#### [Task prompt]
In the data below, the answer is the run of lines from the line containing "(s.setTransit id f).flight = s.flight := rfl" through the line containing "(s.setTransit id f).arb = s.arb := rfl", both included; print it exactly and nothing else.

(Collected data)
[Start of section]

/-! ## setOp -/

@[simp] theorem State.setOp_pins (k : Nat) (f : Op → Op) (s : State) : (s.setOp k f).pins = s.pins := rfl
@[simp] theorem State.setOp_flight (k : Nat) (f : Op → Op) (s : State) : (s.setOp k f).flight = s.flight := rfl
@[simp] theorem State.setOp_timing (k : Nat) (f : Op → Op) (s : State) : (s.setOp k f).timing = s.timing := rfl
@[simp] theorem State.setOp_lm (k : Nat) (f : Op → Op) (s : State) : (s.setOp k f).lm = s.lm := rfl
@[simp] theorem State.setOp_lamps (k : Nat) (f : Op → Op) (s : State) : (s.setOp k f).lamps = s.lamps := rfl
@[simp] theorem State.setOp_reg (k : Nat) (f : Op → Op) (s : State) : (s.setOp k f).reg = s.reg := rfl
@[simp] theorem State.setOp_arb (k : Nat) (f : Op → Op) (s : State) : (s.setOp k f).arb = s.arb := rfl
@[simp] theorem State.setOp_table (k : Nat) (f : Op → Op) (s : State) : (s.setOp k f).table = s.table := rfl
@[simp] theorem State.setOp_toll (k : Nat) (f : Op → Op) (s : State) : (s.setOp k f).toll = s.toll := rfl
@[simp] theorem State.setOp_acc (k : Nat) (f : Op → Op) (s : State) : (s.setOp k f).acc = s.acc := rfl
@[simp] theorem State.setOp_auth (k : Nat) (f : Op → Op) (s : State) : (s.setOp k f).auth = s.auth := rfl
@[simp] theorem State.setOp_ports (k : Nat) (f : Op → Op) (s : State) : (s.setOp k f).ports = s.ports := rfl
@[simp] theorem State.setOp_agenda (k : Nat) (f : Op → Op) (s : State) : (s.setOp k f).agenda = s.agenda := rfl
@[simp] theorem State.setOp_callDue (k : Nat) (f : Op → Op) (s : State) : (s.setOp k f).callDue = s.callDue := rfl
@[simp] theorem State.setOp_pending (k : Nat) (f : Op → Op) (s : State) : (s.setOp k f).pending = s.pending := rfl

/-! ## setPermit -/

@[simp] theorem State.setPermit_pins (k : Nat) (on : Bool) (s : State) : (s.setPermit k on).pins = s.pins := rfl
@[simp] theorem State.setPermit_flight (k : Nat) (on : Bool) (s : State) : (s.setPermit k on).flight = s.flight := rfl
@[simp] theorem State.setPermit_timing (k : Nat) (on : Bool) (s : State) : (s.setPermit k on).timing = s.timing := rfl
@[simp] theorem State.setPermit_lm (k : Nat) (on : Bool) (s : State) : (s.setPermit k on).lm = s.lm := rfl
@[simp] theorem State.setPermit_lamps (k : Nat) (on : Bool) (s : State) : (s.setPermit k on).lamps = s.lamps := rfl
@[simp] theorem State.setPermit_reg (k : Nat) (on : Bool) (s : State) : (s.setPermit k on).reg = s.reg := rfl
@[simp] theorem State.setPermit_arb (k : Nat) (on : Bool) (s : State) : (s.setPermit k on).arb = s.arb := rfl
@[simp] theorem State.setPermit_table (k : Nat) (on : Bool) (s : State) : (s.setPermit k on).table = s.table := rfl
@[simp] theorem State.setPermit_toll (k : Nat) (on : Bool) (s : State) : (s.setPermit k on).toll = s.toll := rfl
@[simp] theorem State.setPermit_acc (k : Nat) (on : Bool) (s : State) : (s.setPermit k on).acc = s.acc := rfl
@[simp] theorem State.setPermit_auth (k : Nat) (on : Bool) (s : State) : (s.setPermit k on).auth = s.auth := rfl
@[simp] theorem State.setPermit_ports (k : Nat) (on : Bool) (s : State) : (s.setPermit k on).ports = s.ports := rfl
@[simp] theorem State.setPermit_agenda (k : Nat) (on : Bool) (s : State) : (s.setPermit k on).agenda = s.agenda := rfl
@[simp] theorem State.setPermit_callDue (k : Nat) (on : Bool) (s : State) : (s.setPermit k on).callDue = s.callDue := rfl
@[simp] theorem State.setPermit_pending (k : Nat) (on : Bool) (s : State) : (s.setPermit k on).pending = s.pending := rfl

/-! ## setClaims -/

@[simp] theorem State.setClaims_pins (l : List Nat) (o : Option Nat) (s : State) : (s.setClaims l o).pins = s.pins := rfl
@[simp] theorem State.setClaims_flight (l : List Nat) (o : Option Nat) (s : State) : (s.setClaims l o).flight = s.flight := rfl
@[simp] theorem State.setClaims_timing (l : List Nat) (o : Option Nat) (s : State) : (s.setClaims l o).timing = s.timing := rfl
@[simp] theorem State.setClaims_lm (l : List Nat) (o : Option Nat) (s : State) : (s.setClaims l o).lm = s.lm := rfl
@[simp] theorem State.setClaims_lamps (l : List Nat) (o : Option Nat) (s : State) : (s.setClaims l o).lamps = s.lamps := rfl
@[simp] theorem State.setClaims_reg (l : List Nat) (o : Option Nat) (s : State) : (s.setClaims l o).reg = s.reg := rfl
@[simp] theorem State.setClaims_arb (l : List Nat) (o : Option Nat) (s : State) : (s.setClaims l o).arb = s.arb := rfl
@[simp] theorem State.setClaims_table (l : List Nat) (o : Option Nat) (s : State) : (s.setClaims l o).table = s.table := rfl
@[simp] theorem State.setClaims_toll (l : List Nat) (o : Option Nat) (s : State) : (s.setClaims l o).toll = s.toll := rfl
@[simp] theorem State.setClaims_acc (l : List Nat) (o : Option Nat) (s : State) : (s.setClaims l o).acc = s.acc := rfl
@[simp] theorem State.setClaims_auth (l : List Nat) (o : Option Nat) (s : State) : (s.setClaims l o).auth = s.auth := rfl
@[simp] theorem State.setClaims_ports (l : List Nat) (o : Option Nat) (s : State) : (s.setClaims l o).ports = s.ports := rfl
@[simp] theorem State.setClaims_agenda (l : List Nat) (o : Option Nat) (s : State) : (s.setClaims l o).agenda = s.agenda := rfl
@[simp] theorem State.setClaims_callDue (l : List Nat) (o : Option Nat) (s : State) : (s.setClaims l o).callDue = s.callDue := rfl
@[simp] theorem State.setClaims_pending (l : List Nat) (o : Option Nat) (s : State) : (s.setClaims l o).pending = s.pending := rfl

/-! ## setTransit -/

@[simp] theorem State.setTransit_pins (id : Nat) (f : Transit → Transit) (s : State) : (s.setTransit id f).pins = s.pins := rfl
@[simp] theorem State.setTransit_flight (id : Nat) (f : Transit → Transit) (s : State) : (s.setTransit id f).flight = s.flight := rfl
@[simp] theorem State.setTransit_timing (id : Nat) (f : Transit → Transit) (s : State) : (s.setTransit id f).timing = s.timing := rfl
@[simp] theorem State.setTransit_lm (id : Nat) (f : Transit → Transit) (s : State) : (s.setTransit id f).lm = s.lm := rfl
@[simp] theorem State.setTransit_pcu (id : Nat) (f : Transit → Transit) (s : State) : (s.setTransit id f).pcu = s.pcu := rfl
@[simp] theorem State.setTransit_lamps (id : Nat) (f : Transit → Transit) (s : State) : (s.setTransit id f).lamps = s.lamps := rfl
@[simp] theorem State.setTransit_reg (id : Nat) (f : Transit → Transit) (s : State) : (s.setTransit id f).reg = s.reg := rfl
@[simp] theorem State.setTransit_arb (id : Nat) (f : Transit → Transit) (s : State) : (s.setTransit id f).arb = s.arb := rfl
@[simp] theorem State.setTransit_toll (id : Nat) (f : Transit → Transit) (s : State) : (s.setTransit id f).toll = s.toll := rfl
@[simp] theorem State.setTransit_acc (id : Nat) (f : Transit → Transit) (s : State) : (s.setTransit id f).acc = s.acc := rfl
@[simp] theorem State.setTransit_auth (id : Nat) (f : Transit → Transit) (s : State) : (s.setTransit id f).auth = s.auth := rfl
@[simp] theorem State.setTransit_ports (id : Nat) (f : Transit → Transit) (s : State) : (s.setTransit id f).ports = s.ports := rfl
@[simp] theorem State.setTransit_agenda (id : Nat) (f : Transit → Transit) (s : State) : (s.setTransit id f).agenda = s.agenda := rfl
@[simp] theorem State.setTransit_callDue (id : Nat) (f : Transit → Transit) (s : State) : (s.setTransit id f).callDue = s.callDue := rfl
@[simp] theorem State.setTransit_pending (id : Nat) (f : Transit → Transit) (s : State) : (s.setTransit id f).pending = s.pending := rfl

/-! ## setMove -/

@[simp] theorem State.setMove_pins (id : Nat) (f : Move → Move) (s : State) : (s.setMove id f).pins = s.pins := rfl
@[simp] theorem State.setMove_flight (id : Nat) (f : Move → Move) (s : State) : (s.setMove id f).flight = s.flight := rfl
@[simp] theorem State.setMove_timing (id : Nat) (f : Move → Move) (s : State) : (s.setMove id f).timing = s.timing := rfl
@[simp] theorem State.setMove_lm (id : Nat) (f : Move → Move) (s : State) : (s.setMove id f).lm = s.lm := rfl
@[simp] theorem State.setMove_pcu (id : Nat) (f : Move → Move) (s : State) : (s.setMove id f).pcu = s.pcu := rfl
@[simp] theorem State.setMove_lamps (id : Nat) (f : Move → Move) (s : State) : (s.setMove id f).lamps = s.lamps := rfl
@[simp] theorem State.setMove_reg (id : Nat) (f : Move → Move) (s : State) : (s.setMove id f).reg = s.reg := rfl
@[simp] theorem State.setMove_arb (id : Nat) (f : Move → Move) (s : State) : (s.setMove id f).arb = s.arb := rfl
@[simp] theorem State.setMove_toll (id : Nat) (f : Move → Move) (s : State) : (s.setMove id f).toll = s.toll := rfl
@[simp] theorem State.setMove_acc (id : Nat) (f : Move → Move) (s : State) : (s.setMove id f).acc = s.acc := rfl
@[simp] theorem State.setMove_auth (id : Nat) (f : Move → Move) (s : State) : (s.setMove id f).auth = s.auth := rfl
@[simp] theorem State.setMove_ports (id : Nat) (f : Move → Move) (s : State) : (s.setMove id f).ports = s.ports := rfl
@[simp] theorem State.setMove_agenda (id : Nat) (f : Move → Move) (s : State) : (s.setMove id f).agenda = s.agenda := rfl
@[simp] theorem State.setMove_callDue (id : Nat) (f : Move → Move) (s : State) : (s.setMove id f).callDue = s.callDue := rfl
@[simp] theorem State.setMove_pending (id : Nat) (f : Move → Move) (s : State) : (s.setMove id f).pending = s.pending := rfl

/-! ## freeTransit -/

@[simp] theorem State.freeTransit_pins (id : Nat) (s : State) : (s.freeTransit id).pins = s.pins := rfl
@[simp] theorem State.freeTransit_flight (id : Nat) (s : State) : (s.freeTransit id).flight = s.flight := rfl
@[simp] theorem State.freeTransit_timing (id : Nat) (s : State) : (s.freeTransit id).timing = s.timing := rfl
@[simp] theorem State.freeTransit_lm (id : Nat) (s : State) : (s.freeTransit id).lm = s.lm := rfl
@[simp] theorem State.freeTransit_pcu (id : Nat) (s : State) : (s.freeTransit id).pcu = s.pcu := rfl
@[simp] theorem State.freeTransit_lamps (id : Nat) (s : State) : (s.freeTransit id).lamps = s.lamps := rfl
@[simp] theorem State.freeTransit_reg (id : Nat) (s : State) : (s.freeTransit id).reg = s.reg := rfl
@[simp] theorem State.freeTransit_arb (id : Nat) (s : State) : (s.freeTransit id).arb = s.arb := rfl
@[simp] theorem State.freeTransit_toll (id : Nat) (s : State) : (s.freeTransit id).toll = s.toll := rfl
@[simp] theorem State.freeTransit_acc (id : Nat) (s : State) : (s.freeTransit id).acc = s.acc := rfl
@[simp] theorem State.freeTransit_auth (id : Nat) (s : State) : (s.freeTransit id).auth = s.auth := rfl
@[simp] theorem State.freeTransit_ports (id : Nat) (s : State) : (s.freeTransit id).ports = s.ports := rfl
@[simp] theorem State.freeTransit_agenda (id : Nat) (s : State) : (s.freeTransit id).agenda = s.agenda := rfl
@[simp] theorem State.freeTransit_callDue (id : Nat) (s : State) : (s.freeTransit id).callDue = s.callDue := rfl
@[simp] theorem State.freeTransit_pending (id : Nat) (s : State) : (s.freeTransit id).pending = s.pending := rfl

[End of section]

#### [Answer to this exercise]
@[simp] theorem State.setTransit_flight (id : Nat) (f : Transit → Transit) (s : State) : (s.setTransit id f).flight = s.flight := rfl
@[simp] theorem State.setTransit_timing (id : Nat) (f : Transit → Transit) (s : State) : (s.setTransit id f).timing = s.timing := rfl
@[simp] theorem State.setTransit_lm (id : Nat) (f : Transit → Transit) (s : State) : (s.setTransit id f).lm = s.lm := rfl
@[simp] theorem State.setTransit_pcu (id : Nat) (f : Transit → Transit) (s : State) : (s.setTransit id f).pcu = s.pcu := rfl
@[simp] theorem State.setTransit_lamps (id : Nat) (f : Transit → Transit) (s : State) : (s.setTransit id f).lamps = s.lamps := rfl
@[simp] theorem State.setTransit_reg (id : Nat) (f : Transit → Transit) (s : State) : (s.setTransit id f).reg = s.reg := rfl
@[simp] theorem State.setTransit_arb (id : Nat) (f : Transit → Transit) (s : State) : (s.setTransit id f).arb = s.arb := rfl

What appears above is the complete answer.